/-- The judge list entry of the write in progress is marked partial (R104). -/
def markPartial (s : State) : State :=
  match s.gate.write with
  | none => s
  | some w => { s with judge := s.judge.map fun e => if e.slot = w.slot then { e with partly := true } else e }

/-- The outputs follow AUTO: it is stored, and the rehearse override is inactive (R84, R85). -/
def autoPlays (s : State) : Bool := s.mon.stored == .auto && !s.mon.override

/-- What a cut does to the gate itself (R104): the write in progress ends partly, the record clears, the holder's operations are
abandoned, unwritten CODED and FILLING CODED slots are released (R30), and AUTO, when the outputs follow it, leaves the mix for the rest of
the frame period (R84; log entries 28 and 63).  Under another selection, or under the rehearse override, the choice of the latest mark
stands for an AUTO selected later in the period (R83, R85). -/
def closeByCut (s : State) : State :=
  let h := s.gate.holder
  let s1 := closeGate (markPartial s)
  let s2 := releaseUnwritten (abandonOps (fun op => op.tag.isSome && op.tag == h) s1)
  { s2 with mon := { s2.mon with autoMix := s2.mon.autoMix && !autoPlays s } }

/-- A cut of the gate (R104).  With the gate CLOSED, a TRANSPORT or LOCK cut still releases what is unwritten (R30).  Otherwise the
gate closes, and the cut ends the holder's splice by R147 for the causes CLOCK, STORE, FAULT and GUARD; a break, a stop or a
reset ends it in its own rule (R149, R151, R161). -/
def cutGate (c : CutCause) (s : State) : State :=
  if s.gate.state = .closed then
    match c with
    | .transport | .lock => releaseUnwritten s
    | _ => s
  else
    let out := cutPoint s
    let s1 := closeByCut s
    match c with
    | .clock | .store => finishSplice .broken none out false s1
    | .fault => finishSplice .writeFault none out false s1
    | .guarded a => finishSplice .guarded (some .guarded) out false (post .recordRefused 5 (some a) none s1)
    | .transport | .lock | .stop | .reset => s1

/-! ### A rehearsed splice ends where a cut would end it (R153) -/

/-- An operation of the splice with a tag was refused at its in-point, so that the gate of a RECORD run would be CLOSED by now (R101). -/
def withdrawn (s : State) (tag : SpliceTag) : Bool :=
  s.coding.any fun op => op.tag == some tag && op.begun.any fun b => b.verdict.atIn

/-- What a RECORD run would end by a cut of the gate, a rehearsal ends in the same way: the splice's operations are abandoned and it ends
with the cut's outcome, with no gate to cut and no notice of a refusal (R147, R153; log entry 55). -/
def rehearseCut (o : Outcome) (r : Option Reason) (out : Option Point) (s : State) : State :=
  match s.eng.splice with
  | none => s
  | some sp =>
    if sp.rehearse = false ∨ withdrawn s sp.tag = true then s
    else finishSplice o r out false (abandonOps (fun op => op.tag == some sp.tag) s)

/-! ### Scheduling (R101) -/

inductive ScheduleRefusal where
  | busy | transport | clock | lock
  deriving DecidableEq, Repr

/-- The first test that refuses a schedule request (R101).  The rule lists four cases and gives no order
among them: the model tests them in the order of its list (log entry 52). -/
def scheduleRefusal (s : State) : Option ScheduleRefusal :=
  if s.gate.state ≠ .closed then some .busy
  else if s.tl.mode ≠ .play then some .transport
  else if s.clock.lost then some .clock
  else if s.tl.state.hasLock = false then some .lock
  else none

/-- A schedule request, bound to a first frame or unbound (R101, R108). -/
def schedule (tag : SpliceTag) (first : Option Nat) (s : State) : Option ScheduleRefusal × State :=
  match scheduleRefusal s with
  | some c => (some c, s)
  | none =>
    (none, { s with gate := { s.gate with state := .scheduled, holder := some tag, first := first,
                                          opening := (s.gate.opening + 1) % 65536, run := 0 } })
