-- ==== Sys2Proof/Machine/Program.lean ====
section
/-! DEFINITION. The draft list, starting and stopping a program, the manual punch, and the Edit Engine's commands (R132 to R137, R151,
R152, R155, R156, R159 to R161). -/

namespace Sys2Proof.Machine

/-! ### The draft list (R132 to R134) -/

/-- The optional timecode start of WRITE ENTRY; none where the flag does not fit (R184). -/
def rawTimecode (e : RawEntry) : Option (Option Timecode) :=
  match e.tcPresent.toNat with
  | 0 => some none
  | 1 => some (some ⟨e.tcHours.toNat, e.tcMinutes.toNat, e.tcSeconds.toNat, e.tcFrames.toNat⟩)
  | _ => none

def rawTake (e : RawEntry) : Option (Option Nat) :=
  match e.takePresent.toNat with
  | 0 => some none
  | 1 => some (some e.take.toNat)
  | _ => none

/-- The entry that WRITE ENTRY carries; none where a code or flag does not fit its encoding (R182, R187). -/
def entryOf (e : RawEntry) : Option Entry := do
  let source ← named sourceList e.source
  let method ← named methods e.method
  let timecode ← rawTimecode e
  let take ← rawTake e
  if isFlag e.lay && isFlag e.notify then
    some { inPoint := ⟨e.inAddr.toNat, e.inOffset.toNat⟩, outPoint := ⟨e.outAddr.toNat, e.outOffset.toNat⟩,
           source := source, method := method, timecode := timecode, lay := e.lay == 1, fadeIn := e.fadeIn.toNat,
           fadeOut := e.fadeOut.toNat, take := take, notify := e.notify == 1 }
  else none

/-- A draft place takes new contents, and the Draft Version increases by one (R132, R133). -/
def setDraft (i : Fin 16) (o : Option Entry) (s : State) : State × Reply :=
  let v := (s.eng.version + 1) % 65536
  ({ s with eng := { s.eng with draft := s.eng.draft.set i o, version := v } }, ⟨.done, be 2 v⟩)

/-- WRITE ENTRY (R133). -/
def writeEntryBody (place : Nat) (raw : RawEntry) (s : State) : State × Reply :=
  match entryOf raw with
  | none => (s, refuse .range)
  | some e =>
    if h : place < 16 then
      if e.valid (framePairs s.clock.rate) then setDraft ⟨place, h⟩ (some e) s else (s, refuse .range)
    else (s, refuse .range)

def execWriteEntry (p : Port) (place : Byte) (entry : RawEntry) (s : State) : Res :=
  .next (command p 0x50 true (writeEntryBody place.toNat entry) s)

/-- ERASE ENTRY (R133). -/
def eraseEntryBody (place : Nat) (s : State) : State × Reply :=
  if h : place < 16 then setDraft ⟨place, h⟩ none s else (s, refuse .range)

def execEraseEntry (p : Port) (place : Byte) (s : State) : Res := .next (command p 0x51 true (eraseEntryBody place.toNat) s)

/-- An entry as a reply carries it, in the parameter order of WRITE ENTRY (R187). -/
def entryBytes (e : Entry) : List Byte :=
  pointBytes e.inPoint ++ pointBytes e.outPoint ++ be 1 (codeIn sourceList e.source) ++ be 1 (codeIn methods e.method)
    ++ optBytes 4 (e.timecode.map tcBytes) ++ flagByte e.lay ++ be 2 e.fadeIn ++ be 2 e.fadeOut
    ++ optBytes 1 (e.take.map (be 1)) ++ flagByte e.notify

/-- The code of an active entry's state: PENDING, ACTIVE or its outcome (R134). -/
def entryStateCode : EntryState → Nat
  | .pending => 0
  | .active => 1
  | .ended o => 2 + codeIn outcomes o

/-- READ ENTRY (R134): selector DRAFT 0, ACTIVE 1. -/
def readEntryBody (selector place : Nat) (s : State) : State × Reply :=
  if h : place < 16 then
    let i : Fin 16 := ⟨place, h⟩
    match selector with
    | 0 => (s, ⟨.done, be 2 s.eng.version ++ optBytes 25 (s.eng.draft[i].map entryBytes)⟩)
    | 1 => (s, ⟨.done, be 1 s.eng.run
        ++ optBytes 26 (s.eng.active[i].map fun a => entryBytes a.entry ++ be 1 (entryStateCode a.state))⟩)
    | _ => (s, refuse .range)
  else (s, refuse .range)

def execReadEntry (p : Port) (selector place : Byte) (s : State) : Res :=
  .next (command p 0x52 true (readEntryBody selector.toNat place.toNat) s)

/-! ### Starting a program (R135 to R137) -/

/-- The value the Take Counter reaches at the next increment (R137). -/
def nextTake (s : State) : Nat := if s.eng.takeCounter = 255 then 1 else s.eng.takeCounter + 1

/-- The present draft entries, in place order. -/
def draftEntries (s : State) : List Entry := s.eng.draft.toList.filterMap id

/-- The present places are exactly 0 to n−1 (R135). -/
def draftContiguous (s : State) : Bool := (s.eng.draft.toList.takeWhile (·.isSome)).length == (draftEntries s).length

/-- In-points strictly ascend, and each out-point lies before the next in-point (R135). -/
def ordered : List Entry → Bool
  | a :: b :: t => a.inPoint.before b.inPoint && a.outPoint.before b.inPoint && ordered (b :: t)
  | _ => true

/-- The program checks of R135, case 4. -/
def programCheck (m : RunMode) (s : State) : Bool :=
  let l := draftEntries s
  draftContiguous s && !l.isEmpty && l.all (Entry.valid (framePairs s.clock.rate)) && ordered l
    && (l.drop 1).all (fun e => !e.lay)
    && (!(l.head?.any (·.lay)) || m == .record)
    && l.all fun e => e.lay || e.take == none || e.take == some (nextTake s)

/-- Whether entry 0 of the draft has the lay flag. -/
def draftLays (s : State) : Bool := (s.eng.draft[(0 : Fin 16)]).any (·.lay)

/-- The copy of a draft entry in the active program: PENDING, a lay entry's in-point offset set to 0 (R136). -/
def activeCopy (e : Entry) : ActiveEntry :=
  ⟨if e.lay then { e with inPoint := ⟨e.inPoint.addr, 0⟩ } else e, .pending⟩

/-- The effects of an accepted START (R136, R137, R157). -/
def acceptStart (m : RunMode) (passes : Nat) (s : State) : State :=
  let take := nextTake s
  let e := s.eng
  let s1 := { s with eng := { e with
    run := (e.run + 1) % 256, pass := 1, mode := some m, passes := some passes, runTake := some take
    takeCounter := if m = .record then take else e.takeCounter
    active := mapPlaces (fun o => o.map activeCopy) e.draft, prepared := [], layWait := none } }
  let target := locateTarget s1
  let s2 := { s1 with eng := { s1.eng with locate := target } }
  match pendingEntry s2 0 with
  | none => s2
  | some entry =>
    if entry.lay then
      setEng .waiting (nameSource entry.source { s2 with eng := { s2.eng with layWait := some 3 } })
    else if s2.tl.mode = .play ∧ s2.tl.state = .locked ∧ s2.tl.position < target then setEng .waiting s2
    else setEng .armed (post .locateRequest s2.eng.run (some target) none s2)

/-- A start request (R135): from a port with an expected version, or from a cue or a punch input with the current one. -/
def startProgram (m : RunMode) (passes : Nat) (version : Option Nat) (s : State) : State × Result :=
  if s.eng.state.resting = false ∨ punchOpen s = true then (s, .busy)
  else if (match m with
      | .rehearse => decide (1 ≤ passes ∧ passes ≤ 15)
      | .record => decide (passes = 1)) = false then (s, .range)
  else if version.any (fun v => v != s.eng.version) then (s, .stale)
  else if programCheck m s = false then (s, .range)
  else if draftLays s = true ∧ s.tl.mode ≠ .play then (s, .state)
  else (acceptStart m passes s, .accepted)

/-- START PROGRAM; the reply carries the new run number, the mode and the run's take (R135). -/
def startBody (mode : Byte) (passes version : Nat) (s : State) : State × Reply :=
  match named runModes mode with
  | none => (s, refuse .range)
  | some m =>
    let r := startProgram m passes (some version) s
    (r.1, if r.2 = .accepted then
      ⟨.accepted, be 1 r.1.eng.run ++ be 1 (codeIn runModes m) ++ be 1 (r.1.eng.runTake.getD 0)⟩ else refuse r.2)

def execStartProgram (p : Port) (mode passes : Byte) (version : BitVec 16) (s : State) : Res :=
  .next (command p 0x53 true (startBody mode passes.toNat version.toNat) s)

/-! ### Stopping a program (R151, R152) -/

/-- What a stop does to the entries that have not started: they are SKIPPED, what was prepared is dropped with its bank, ANALOG is
named, and a lay that has begun ends (R141, R151, R152, R157). -/
def dropProgram (s : State) : State :=
  let s1 := skipPending s
  endLay (nameSource .analog (spendAny { s1 with eng := { s1.eng with prepared := [], layWait := none } }))

/-- The open punch or the ACTIVE entry ends BROKEN at a stop: the gate is cut with cause STOP, and the splice's operations are
abandoned (R151, R156). -/
def stopSplice (s : State) : State :=
  let out := cutPoint s
  let tag := s.eng.splice.map (·.tag)
  let s1 := abandonOps (fun op => op.tag.isSome && op.tag == tag) (cutGate .stop s)
  endSplice .broken none out false s1

/-- STOP PROGRAM NOW (R151). -/
def stopNow (s : State) : State × Result :=
  if punchOpen s then (stopSplice s, .done)
  else match s.eng.state with
    | .idle | .done | .aborted => (s, .state)
    | .armed | .waiting | .held => (setEng .aborted (dropProgram s), .done)
    | .splicing | .finishing => (setEng .aborted (dropProgram (stopSplice s)), .done)

/-- Entries not yet started are dropped while the ACTIVE entry runs on: a bank made PLAYING for a prepared entry becomes SPENT, and
ANALOG is named when a prepared entry had named its source (R152; log entry 40). -/
def dropAhead (s : State) : State :=
  let s1 := skipPending s
  let s2 := if s1.eng.bankFor ≠ s1.eng.splice.map (·.tag) then spendAny s1 else s1
  let s3 := if s2.eng.prepared = [] then s2 else nameSource .analog s2
  { s3 with eng := { s3.eng with prepared := [], layWait := none } }

/-- STOP PROGRAM AT END (R152). -/
def stopAtEnd (s : State) : State × Result :=
  if punchOpen s then (requestFinal s, .accepted)
  else match s.eng.state with
    | .idle | .done | .aborted => (s, .state)
    | .armed | .waiting | .held => (setEng .done (dropProgram s), .done)
    | .splicing => (setEng .finishing (dropAhead s), .accepted)
    | .finishing => (s, .done)

/-- The reply of a command that answers with a bare result code. -/
def bare (r : State × Result) : State × Reply := (r.1, refuse r.2)

def execStopProgramNow (p : Port) (s : State) : Res := .next (command p 0x54 true (fun t => bare (stopNow t)) s)

def execStopProgramAtEnd (p : Port) (s : State) : Res := .next (command p 0x54 true (fun t => bare (stopAtEnd t)) s)

/-! ### The manual punch (R155, R156) -/

/-- Outcome and reason of a refused schedule request (R144). -/
def scheduleOutcome : ScheduleRefusal → Outcome × Option Reason
  | .clock => (.refused, some .clock)
  | .transport => (.broken, none)
  | .lock => (.lostLock, none)
  | .busy => (.broken, none)

/-- RECORD_REFUSED for a schedule refused with cause CLOCK (R144). -/
def postScheduleRefusal (c : ScheduleRefusal) (addr : Option Nat) (s : State) : State :=
  match c with
  | .clock => post .recordRefused 4 addr none s
  | _ => s

/-- A punch whose source is FLY asks for a bank at once, without a fly start; with none, or with a rate mismatch, the schedule is
withdrawn and the punch ends (R142, R155; log entry 35). -/
def punchBank (tag : SpliceTag) (s : State) : State :=
  let (a, s1) := askBank { s with intake := { s.intake with flyStart := none } }
  match a with
  | .granted _ => { s1 with eng := { s1.eng with bankFor := some tag } }
  | .unavailable => endSplice .starved none none true (post .flyStarved 2 none none (withdraw tag s1))
  | .mismatch => endSplice .refused (some .rate) none true (post .recordRefused 3 none none (withdraw tag s1))

/-- An accepted punch-in (R137, R155). -/
def openPunch (s : State) : State :=
  let take := nextTake s
  let fade := min s.manual.fade (2 * framePairs s.clock.rate)
  let sp : Splice :=
    { tag := .manual take, index := none, rehearse := false, lay := false, notify := true, source := s.manual.source,
      method := .insert, inFrame := none, timecode := none, start := none, outPoint := none, span := none, fadeIn := fade,
      fadeOut := fade, late := false, take := take, actualIn := none, final := none, early := none, reason := none,
      mark := none, faults := 0, reworked := 0, finalReq := false, entered := none }
  let s1 := nameSource s.manual.source { s with eng := { s.eng with takeCounter := take, splice := some sp, prepared := [] } }
  match schedule sp.tag none s1 with
  | (some c, s2) =>
    endSplice (scheduleOutcome c).1 (scheduleOutcome c).2 none true (postScheduleRefusal c none s2)
  | (none, s2) => if s.manual.source = .fly then punchBank sp.tag s2 else s2

/-- PUNCH IN, or a punch-in action (R155). -/
def punchIn (s : State) : State × Result :=
  if s.eng.state.resting = false ∨ punchOpen s = true then (s, .busy)
  else if s.tl.mode ≠ .play ∨ s.tl.state ≠ .locked ∨ s.clock.lost = true then (s, .state)
  else (openPunch s, .accepted)

/-- PUNCH OUT, or a punch-out action (R156). -/
def punchOut (s : State) : State × Result := if punchOpen s then (requestFinal s, .accepted) else (s, .state)

/-- A toggle is a punch-out when a punch is open, and a punch-in otherwise (R168, R172). -/
def punchToggle (s : State) : State × Result := if punchOpen s then punchOut s else punchIn s

def execPunchIn (p : Port) (s : State) : Res := .next (command p 0x55 true (fun t => bare (punchIn t)) s)

def execPunchOut (p : Port) (s : State) : Res := .next (command p 0x56 true (fun t => bare (punchOut t)) s)

/-! ### Queries, results, Preroll (R139, R160, R161) -/

/-- The next event address (R139). -/
def nextEvent (s : State) : Option Nat :=
  match s.eng.state with
  | .armed => some s.eng.locate
  | .waiting | .held => (firstPending s).map fun x => x.2.inPoint.addr
  | .splicing | .finishing => s.eng.splice.bind fun sp => sp.outPoint.map (·.addr)
  | .idle | .done | .aborted => none

def programBytes (s : State) : List Byte :=
  let e := s.eng
  be 1 (engSubject e.state) ++ be 2 e.version ++ be 1 e.run ++ optBytes 1 (e.mode.map fun m => be 1 (codeIn runModes m))
    ++ be 1 e.pass ++ optBytes 1 (e.passes.map (be 1)) ++ be 1 e.takeCounter ++ optBytes 1 (e.runTake.map (be 1))
    ++ flagByte (punchOpen s) ++ be 2 e.preroll ++ be 1 e.results.length ++ be 2 e.resultsLost
    ++ optBytes 3 ((nextEvent s).map addrBytes)

/-- QUERY PROGRAM (R139). -/
def execQueryProgram (p : Port) (s : State) : Res := .next (command p 0x57 true (fun t => (t, ⟨.done, programBytes t⟩)) s)

/-- A result entry in the order of R159. -/
def resultBytes (r : SpliceResult) : List Byte :=
  be 1 r.tag.index ++ be 1 r.run ++ be 1 r.pass ++ flagByte r.rehearse ++ be 1 (codeIn outcomes r.outcome)
    ++ optBytes 1 (r.reason.map fun x => be 1 (codeIn reasons x)) ++ optBytes 5 (r.actualIn.map pointBytes)
    ++ optBytes 5 (r.actualOut.map pointBytes) ++ flagByte r.late ++ be 1 r.take ++ optBytes 2 (r.mark.map markBytes)
    ++ be 1 r.faults ++ be 1 r.reworked

/-- READ RESULT (R160). -/
def readResultBody (n : Nat) (s : State) : State × Reply :=
  match s.eng.results[n]? with
  | none => (s, refuse .range)
  | some r => (s, ⟨.done, resultBytes r ++ be 1 s.eng.results.length ++ be 2 s.eng.resultsLost⟩)

def execReadResult (p : Port) (position : Byte) (s : State) : Res :=
  .next (command p 0x58 true (readResultBody position.toNat) s)

/-- CLEAR RESULTS (R160). -/
def execClearResults (p : Port) (s : State) : Res :=
  .next (command p 0x59 true (fun t => ({ t with eng := { t.eng with results := [], resultsLost := 0 } }, done)) s)

/-- SET PREROLL (R161). -/
def execSetPreroll (p : Port) (preroll : BitVec 16) (s : State) : Res :=
  .next (command p 0x5A true (setting (decide (30 ≤ preroll.toNat ∧ preroll.toNat ≤ 300)) fun t =>
    { t with eng := { t.eng with preroll := preroll.toNat } }) s)

end Sys2Proof.Machine
end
_ _ _ _ _
§ **WORK REQUEST**
Produce only the lines from the line containing "def nextTake (s" through the line containing "R137, R157). -/", inclusive of both, exactly as they stand in the entries above.

§ **EXERCISE RESPONSE**
def nextTake (s : State) : Nat := if s.eng.takeCounter = 255 then 1 else s.eng.takeCounter + 1

/-- The present draft entries, in place order. -/
def draftEntries (s : State) : List Entry := s.eng.draft.toList.filterMap id

/-- The present places are exactly 0 to n−1 (R135). -/
def draftContiguous (s : State) : Bool := (s.eng.draft.toList.takeWhile (·.isSome)).length == (draftEntries s).length

/-- In-points strictly ascend, and each out-point lies before the next in-point (R135). -/
def ordered : List Entry → Bool
  | a :: b :: t => a.inPoint.before b.inPoint && a.outPoint.before b.inPoint && ordered (b :: t)
  | _ => true

/-- The program checks of R135, case 4. -/
def programCheck (m : RunMode) (s : State) : Bool :=
  let l := draftEntries s
  draftContiguous s && !l.isEmpty && l.all (Entry.valid (framePairs s.clock.rate)) && ordered l
    && (l.drop 1).all (fun e => !e.lay)
    && (!(l.head?.any (·.lay)) || m == .record)
    && l.all fun e => e.lay || e.take == none || e.take == some (nextTake s)

/-- Whether entry 0 of the draft has the lay flag. -/
def draftLays (s : State) : Bool := (s.eng.draft[(0 : Fin 16)]).any (·.lay)

/-- The copy of a draft entry in the active program: PENDING, a lay entry's in-point offset set to 0 (R136). -/
def activeCopy (e : Entry) : ActiveEntry :=
  ⟨if e.lay then { e with inPoint := ⟨e.inPoint.addr, 0⟩ } else e, .pending⟩

/-- The effects of an accepted START (R136, R137, R157). -/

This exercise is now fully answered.